F. F. Is there something in this representation you think you could improve upon? Is there a piece that you think is missing?
B. F. Absolutely. There are always things to improve. This diagram is just one method of looking at the data. I was attacking the problem of how to look at very linear sets of data in a way that was more compact. Thus, the three-dimesional scaling scheme shows their relative proportions of base pairs.
I think it's a nice solution for that particular problem, but it places too much emphasis on data that's probably not the most important thing. The proportion of used vs. unused material is emphasized, which is only marginally useful. However, it does provide a "regional" look at the genome, kind of like looking at a map of the U.S. showing where the mountains are, instead of the roads.
But I'd like to mix this with other, more relevant data to make it more useful than just a study on how to make data more compact.
F. F. Did you purposely decide not to include some information? If so, how did you decide? In other words, how did you begin to create a hierarchy of information?
B. F. This is always the case in visualization. One has to begin with a few things that are important, and make a diagram that most clearly represents only those data. If other pieces can be added, then great, but sometimes you can get more information from a diagram by including less of it.
The hierarchy comes from first setting out goals before starting the design. So, for the boxes, it was "how do I make the data more compact?" For other projects, it might be "how do I simplify what's considered 'the standard'? I discuss one such "standard" at length at this Web site: http://acg.media.mit.edu/people/fry/cartography/.
F. F. I always wonder about how certain sorts of graphical representations in science become "standard." My own opinion is that many exist because few scientists have taken the time and trouble to consider whether these standard representations are really the best way to communicate various data or ideas. It is probably an issue of time. After all, scientists are busy enough just collecting the data. Do you think that developing the best ways to represent data should also be part of the curriculum?
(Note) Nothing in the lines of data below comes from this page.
/-! ### `endCommand` -/

@[simp] theorem endCommand_resetLow (r : Result) (d : Word) (s : State) :
    (endCommand r d s).resetLow = s.resetLow := rfl
@[simp] theorem endCommand_timebase (r : Result) (d : Word) (s : State) :
    (endCommand r d s).timebase = s.timebase := rfl
@[simp] theorem endCommand_intOut (r : Result) (d : Word) (s : State) : (endCommand r d s).intOut = s.intOut := rfl
@[simp] theorem endCommand_laneOut (r : Result) (d : Word) (s : State) : (endCommand r d s).laneOut = s.laneOut := rfl
@[simp] theorem endCommand_mem (r : Result) (d : Word) (s : State) : (endCommand r d s).mem = s.mem := rfl
@[simp] theorem endCommand_host (r : Result) (d : Word) (s : State) : (endCommand r d s).host = s.host := rfl
@[simp] theorem endCommand_presented (r : Result) (d : Word) (s : State) :
    (endCommand r d s).presented = s.presented := rfl
@[simp] theorem endCommand_answer (r : Result) (d : Word) (s : State) : (endCommand r d s).answer = s.answer := rfl
@[simp] theorem endCommand_port (r : Result) (d : Word) (s : State) : (endCommand r d s).port = s.port := rfl
@[simp] theorem endCommand_reqs (r : Result) (d : Word) (s : State) :
    (endCommand r d s).reqs =
      { s.reqs with command := if s.cmd.isRunning then some (detailReq s.wm d) else s.reqs.command } := rfl
@[simp] theorem endCommand_wm (r : Result) (d : Word) (s : State) : (endCommand r d s).wm = s.wm := rfl
@[simp] theorem endCommand_cmd (r : Result) (d : Word) (s : State) :
    (endCommand r d s).cmd = { s.cmd with executing := s.cmd.executing.map (fun x => x.finish r d) } := rfl
@[simp] theorem endCommand_cap (r : Result) (d : Word) (s : State) : (endCommand r d s).cap = s.cap := rfl
@[simp] theorem endCommand_link (r : Result) (d : Word) (s : State) : (endCommand r d s).link = s.link := rfl
@[simp] theorem endCommand_tx (r : Result) (d : Word) (s : State) : (endCommand r d s).tx = s.tx := rfl
@[simp] theorem endCommand_land (r : Result) (d : Word) (s : State) : (endCommand r d s).land = s.land := rfl
@[simp] theorem endCommand_cred (r : Result) (d : Word) (s : State) : (endCommand r d s).cred = s.cred := rfl
@[simp] theorem endCommand_ev (r : Result) (d : Word) (s : State) : (endCommand r d s).ev = s.ev := rfl
@[simp] theorem endCommand_free (r : Result) (d : Word) (s : State) : (endCommand r d s).free = s.free := rfl
@[simp] theorem endCommand_pending (r : Result) (d : Word) (s : State) : (endCommand r d s).pending = s.pending := rfl

/-! ### `count` -/

@[simp] theorem count_resetLow (f : Counters → Counters) (s : State) : (count f s).resetLow = s.resetLow := rfl
@[simp] theorem count_timebase (f : Counters → Counters) (s : State) : (count f s).timebase = s.timebase := rfl
@[simp] theorem count_intOut (f : Counters → Counters) (s : State) : (count f s).intOut = s.intOut := rfl
@[simp] theorem count_laneOut (f : Counters → Counters) (s : State) : (count f s).laneOut = s.laneOut := rfl
@[simp] theorem count_mem (f : Counters → Counters) (s : State) : (count f s).mem = s.mem := rfl
@[simp] theorem count_host (f : Counters → Counters) (s : State) : (count f s).host = s.host := rfl
@[simp] theorem count_presented (f : Counters → Counters) (s : State) : (count f s).presented = s.presented := rfl
@[simp] theorem count_answer (f : Counters → Counters) (s : State) : (count f s).answer = s.answer := rfl
@[simp] theorem count_port (f : Counters → Counters) (s : State) : (count f s).port = s.port := rfl
@[simp] theorem count_reqs (f : Counters → Counters) (s : State) : (count f s).reqs = s.reqs := rfl
@[simp] theorem count_wm (f : Counters → Counters) (s : State) : (count f s).wm = s.wm := rfl
@[simp] theorem count_cmd (f : Counters → Counters) (s : State) : (count f s).cmd = s.cmd := rfl
@[simp] theorem count_cap (f : Counters → Counters) (s : State) : (count f s).cap = s.cap := rfl
@[simp] theorem count_link (f : Counters → Counters) (s : State) : (count f s).link = s.link := rfl
@[simp] theorem count_tx (f : Counters → Counters) (s : State) : (count f s).tx = s.tx := rfl
@[simp] theorem count_land (f : Counters → Counters) (s : State) : (count f s).land = s.land := rfl
@[simp] theorem count_cred (f : Counters → Counters) (s : State) : (count f s).cred = s.cred := rfl
@[simp] theorem count_ev (f : Counters → Counters) (s : State) :
    (count f s).ev = { s.ev with counters := f s.ev.counters } := rfl
@[simp] theorem count_free (f : Counters → Counters) (s : State) : (count f s).free = s.free := rfl
@[simp] theorem count_pending (f : Counters → Counters) (s : State) : (count f s).pending = s.pending := rfl

/-! ### `driveInt` -/

@[simp] theorem driveInt_resetLow (s : State) : (driveInt s).resetLow = s.resetLow := rfl
@[simp] theorem driveInt_timebase (s : State) : (driveInt s).timebase = s.timebase := rfl
@[simp] theorem driveInt_intOut (s : State) : (driveInt s).intOut = intLevel s.ev s.wm := rfl
@[simp] theorem driveInt_laneOut (s : State) : (driveInt s).laneOut = s.laneOut := rfl
@[simp] theorem driveInt_mem (s : State) : (driveInt s).mem = s.mem := rfl
@[simp] theorem driveInt_host (s : State) : (driveInt s).host = s.host := rfl
@[simp] theorem driveInt_presented (s : State) : (driveInt s).presented = s.presented := rfl
@[simp] theorem driveInt_answer (s : State) : (driveInt s).answer = s.answer := rfl
@[simp] theorem driveInt_port (s : State) : (driveInt s).port = s.port := rfl
@[simp] theorem driveInt_reqs (s : State) : (driveInt s).reqs = s.reqs := rfl
@[simp] theorem driveInt_wm (s : State) : (driveInt s).wm = s.wm := rfl
@[simp] theorem driveInt_cmd (s : State) : (driveInt s).cmd = s.cmd := rfl
@[simp] theorem driveInt_cap (s : State) : (driveInt s).cap = s.cap := rfl
@[simp] theorem driveInt_link (s : State) : (driveInt s).link = s.link := rfl
@[simp] theorem driveInt_tx (s : State) : (driveInt s).tx = s.tx := rfl
@[simp] theorem driveInt_land (s : State) : (driveInt s).land = s.land := rfl
@[simp] theorem driveInt_cred (s : State) : (driveInt s).cred = s.cred := rfl
@[simp] theorem driveInt_ev (s : State) : (driveInt s).ev = s.ev := rfl
@[simp] theorem driveInt_free (s : State) : (driveInt s).free = s.free := rfl
@[simp] theorem driveInt_pending (s : State) : (driveInt s).pending = s.pending := rfl

/-! ### `driveLane` -/

@[simp] theorem driveLane_resetLow (s : State) : (driveLane s).resetLow = s.resetLow := rfl
@[simp] theorem driveLane_timebase (s : State) : (driveLane s).timebase = s.timebase := rfl
@[simp] theorem driveLane_intOut (s : State) : (driveLane s).intOut = s.intOut := rfl
@[simp] theorem driveLane_laneOut (s : State) : (driveLane s).laneOut = laneStream s.link s.tx := rfl
@[simp] theorem driveLane_mem (s : State) : (driveLane s).mem = s.mem := rfl
@[simp] theorem driveLane_host (s : State) : (driveLane s).host = s.host := rfl
@[simp] theorem driveLane_presented (s : State) : (driveLane s).presented = s.presented := rfl
@[simp] theorem driveLane_answer (s : State) : (driveLane s).answer = s.answer := rfl
@[simp] theorem driveLane_port (s : State) : (driveLane s).port = s.port := rfl
@[simp] theorem driveLane_reqs (s : State) : (driveLane s).reqs = s.reqs := rfl
@[simp] theorem driveLane_wm (s : State) : (driveLane s).wm = s.wm := rfl
@[simp] theorem driveLane_cmd (s : State) : (driveLane s).cmd = s.cmd := rfl
@[simp] theorem driveLane_cap (s : State) : (driveLane s).cap = s.cap := rfl
@[simp] theorem driveLane_link (s : State) : (driveLane s).link = s.link := rfl
@[simp] theorem driveLane_tx (s : State) : (driveLane s).tx = s.tx := rfl
@[simp] theorem driveLane_land (s : State) : (driveLane s).land = s.land := rfl
@[simp] theorem driveLane_cred (s : State) : (driveLane s).cred = s.cred := rfl
@[simp] theorem driveLane_ev (s : State) : (driveLane s).ev = s.ev := rfl
@[simp] theorem driveLane_free (s : State) : (driveLane s).free = s.free := rfl
@[simp] theorem driveLane_pending (s : State) : (driveLane s).pending = s.pending := rfl

/-! ### `withdrawRecord` -/

@[simp] theorem withdrawRecord_resetLow (s : State) : (withdrawRecord s).resetLow = s.resetLow := rfl
@[simp] theorem withdrawRecord_timebase (s : State) : (withdrawRecord s).timebase = s.timebase := rfl
@[simp] theorem withdrawRecord_intOut (s : State) : (withdrawRecord s).intOut = s.intOut := rfl
@[simp] theorem withdrawRecord_laneOut (s : State) : (withdrawRecord s).laneOut = s.laneOut := rfl
@[simp] theorem withdrawRecord_mem (s : State) : (withdrawRecord s).mem = s.mem := rfl
@[simp] theorem withdrawRecord_host (s : State) : (withdrawRecord s).host = s.host := rfl
@[simp] theorem withdrawRecord_presented (s : State) : (withdrawRecord s).presented = s.presented := rfl
@[simp] theorem withdrawRecord_answer (s : State) : (withdrawRecord s).answer = s.answer := rfl
@[simp] theorem withdrawRecord_port (s : State) : (withdrawRecord s).port = s.port := rfl
@[simp] theorem withdrawRecord_wm (s : State) : (withdrawRecord s).wm = s.wm := rfl
@[simp] theorem withdrawRecord_cmd (s : State) : (withdrawRecord s).cmd = s.cmd := rfl
@[simp] theorem withdrawRecord_cap (s : State) : (withdrawRecord s).cap = s.cap := rfl
@[simp] theorem withdrawRecord_link (s : State) : (withdrawRecord s).link = s.link := rfl
@[simp] theorem withdrawRecord_tx (s : State) : (withdrawRecord s).tx = s.tx := rfl
@[simp] theorem withdrawRecord_land (s : State) : (withdrawRecord s).land = s.land := rfl
@[simp] theorem withdrawRecord_cred (s : State) : (withdrawRecord s).cred = s.cred := rfl
@[simp] theorem withdrawRecord_ev (s : State) : (withdrawRecord s).ev = { s.ev with ring := none } := rfl
@[simp] theorem withdrawRecord_free (s : State) : (withdrawRecord s).free = s.free := rfl
@[simp] theorem withdrawRecord_pending (s : State) : (withdrawRecord s).pending = s.pending := rfl

/-! ### `clearHold` -/

@[simp] theorem clearHold_resetLow (s : State) : (clearHold s).resetLow = s.resetLow := rfl
@[simp] theorem clearHold_timebase (s : State) : (clearHold s).timebase = s.timebase := rfl
@[simp] theorem clearHold_intOut (s : State) : (clearHold s).intOut = s.intOut := rfl
@[simp] theorem clearHold_laneOut (s : State) : (clearHold s).laneOut = s.laneOut := rfl
@[simp] theorem clearHold_mem (s : State) : (clearHold s).mem = s.mem := rfl
@[simp] theorem clearHold_host (s : State) : (clearHold s).host = s.host := rfl
@[simp] theorem clearHold_presented (s : State) : (clearHold s).presented = s.presented := rfl
@[simp] theorem clearHold_answer (s : State) : (clearHold s).answer = s.answer := rfl
@[simp] theorem clearHold_port (s : State) : (clearHold s).port = s.port := rfl
@[simp] theorem clearHold_reqs (s : State) : (clearHold s).reqs = s.reqs := rfl
@[simp] theorem clearHold_wm (s : State) : (clearHold s).wm = s.wm := rfl
@[simp] theorem clearHold_cmd (s : State) : (clearHold s).cmd = s.cmd := rfl
@[simp] theorem clearHold_cap (s : State) : (clearHold s).cap = s.cap := rfl
@[simp] theorem clearHold_link (s : State) : (clearHold s).link = s.link := rfl
@[simp] theorem clearHold_tx (s : State) : (clearHold s).tx = s.tx := rfl
@[simp] theorem clearHold_land (s : State) : (clearHold s).land = s.land := rfl
@[simp] theorem clearHold_cred (s : State) : (clearHold s).cred = s.cred := rfl
@[simp] theorem clearHold_ev (s : State) :
    (clearHold s).ev = { s.ev with lostHold := if s.ev.run = .running then false else s.ev.lostHold } := rfl
@[simp] theorem clearHold_free (s : State) : (clearHold s).free = s.free := rfl
@[simp] theorem clearHold_pending (s : State) : (clearHold s).pending = s.pending := rfl

/-! ### `requestCtl` -/

@[simp] theorem requestCtl_resetLow (r : CtlReq) (s : State) : (requestCtl r s).resetLow = s.resetLow := rfl
@[simp] theorem requestCtl_timebase (r : CtlReq) (s : State) : (requestCtl r s).timebase = s.timebase := rfl
@[simp] theorem requestCtl_intOut (r : CtlReq) (s : State) : (requestCtl r s).intOut = s.intOut := rfl
@[simp] theorem requestCtl_laneOut (r : CtlReq) (s : State) : (requestCtl r s).laneOut = s.laneOut := rfl
@[simp] theorem requestCtl_mem (r : CtlReq) (s : State) : (requestCtl r s).mem = s.mem := rfl
@[simp] theorem requestCtl_host (r : CtlReq) (s : State) : (requestCtl r s).host = s.host := rfl
@[simp] theorem requestCtl_presented (r : CtlReq) (s : State) : (requestCtl r s).presented = s.presented := rfl
@[simp] theorem requestCtl_answer (r : CtlReq) (s : State) : (requestCtl r s).answer = s.answer := rfl
@[simp] theorem requestCtl_port (r : CtlReq) (s : State) : (requestCtl r s).port = s.port := rfl
@[simp] theorem requestCtl_reqs (r : CtlReq) (s : State) : (requestCtl r s).reqs = s.reqs := rfl
@[simp] theorem requestCtl_wm (r : CtlReq) (s : State) : (requestCtl r s).wm = s.wm := rfl
@[simp] theorem requestCtl_cmd (r : CtlReq) (s : State) : (requestCtl r s).cmd = s.cmd := rfl
@[simp] theorem requestCtl_cap (r : CtlReq) (s : State) : (requestCtl r s).cap = s.cap := rfl
@[simp] theorem requestCtl_link (r : CtlReq) (s : State) : (requestCtl r s).link = s.link := rfl
@[simp] theorem requestCtl_tx (r : CtlReq) (s : State) :
    (requestCtl r s).tx =
      { s.tx with queue := if s.link.isUp && !s.tx.queue.contains r then s.tx.queue ++ [r] else s.tx.queue } := rfl
@[simp] theorem requestCtl_land (r : CtlReq) (s : State) : (requestCtl r s).land = s.land := rfl
@[simp] theorem requestCtl_cred (r : CtlReq) (s : State) : (requestCtl r s).cred = s.cred := rfl
@[simp] theorem requestCtl_ev (r : CtlReq) (s : State) : (requestCtl r s).ev = s.ev := rfl
@[simp] theorem requestCtl_free (r : CtlReq) (s : State) : (requestCtl r s).free = s.free := rfl
@[simp] theorem requestCtl_pending (r : CtlReq) (s : State) : (requestCtl r s).pending = s.pending := rfl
B. F. I absolutely think it's a time issue. For those who’d rather improve things, it's just an issue of "where do I start?" However, I think that "visual literacy" is just as important (if not more important) than the sort of writing literacy that's expected of scientists. The level of writing in a scientific journal far exceeds that of the visuals that support it—and I think the visual standard should be higher.
F. F. Do you think it would be valuable to invite the nonscientist into the conversation?
B. F. It all depends on the audience you're trying to reach. When I'm developing projects for nonscientists, I need to spend a lot of time with them to see how they relate to things. Trying to reach broader audiences, whether for children's education or just keeping adults interested in science, poses an entire additional set of problems.
F. F. How important are aesthetics in your designs?
B.F. Very. I believe that aesthetics are very important to understanding data and are too often treated as window dressing. For me, aesthetics have to do with clarity and simplicity, which help significantly in the understanding of a piece of work. This is not to say that diagrams need to be sophisticated and high-tech. It's simply that the purely aesthetic aspects should be heeded as part of the whole, rather than belittled as a way to make things "pretty."
F. F. I know that some of your maps are displayed as art. Is that your intention?
B. F. So far as it is possible, I'd love for my work to exist as useful artifacts that can be used by scientists but also enjoyed by a more general public in other settings like galleries. In the latter case, I want to get people intrigued by what's there, to encourage them to find out more. I find the subject matter fascinating, so if I can inspire that in anyone else, what could be better?